[Opening Information given section]
-- ==== Sys2Proof/Machine/Dispatch.lean ====
section
/-! DEFINITION. The handlers, one arm per instruction (R53, R56, R58). A handler does no fetch and no PC advance. -/

namespace Sys2Proof.Machine

/-- The handler of each instruction as a pure function over any state (R58). -/
def exec (i : Instr) (s : State) : Host.Outcome State Fault Refusal :=
  match i with
  | .halt => Sys2Proof.Machine.execHalt s
  | .asl => Sys2Proof.Machine.execAsl s
  | .clc => Sys2Proof.Machine.execClc s
  | .and opnd => Sys2Proof.Machine.execAnd opnd s
  | .bmi opnd => Sys2Proof.Machine.execBmi opnd s
  | .bvc opnd => Sys2Proof.Machine.execBvc opnd s
  | .bcc opnd => Sys2Proof.Machine.execBcc opnd s
  | .lda opnd => Sys2Proof.Machine.execLda opnd s
  | .tax => Sys2Proof.Machine.execTax s
  | .bcs opnd => Sys2Proof.Machine.execBcs opnd s
  | .bne opnd => Sys2Proof.Machine.execBne opnd s
  | .beq opnd => Sys2Proof.Machine.execBeq opnd s
  | .bit opnd => Sys2Proof.Machine.execBit opnd s
  | .bpl opnd => Sys2Proof.Machine.execBpl opnd s

end Sys2Proof.Machine
end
[Closing Information given section]
Work order:
Reproduce exactly, please, only the lines from the start of the data above to the line that contains "Sys2Proof.Machine.execAnd opnd s", with both ends kept.

Written solution:
-- ==== Sys2Proof/Machine/Dispatch.lean ====
section
/-! DEFINITION. The handlers, one arm per instruction (R53, R56, R58). A handler does no fetch and no PC advance. -/

namespace Sys2Proof.Machine

/-- The handler of each instruction as a pure function over any state (R58). -/
def exec (i : Instr) (s : State) : Host.Outcome State Fault Refusal :=
  match i with
  | .halt => Sys2Proof.Machine.execHalt s
  | .asl => Sys2Proof.Machine.execAsl s
  | .clc => Sys2Proof.Machine.execClc s
  | .and opnd => Sys2Proof.Machine.execAnd opnd s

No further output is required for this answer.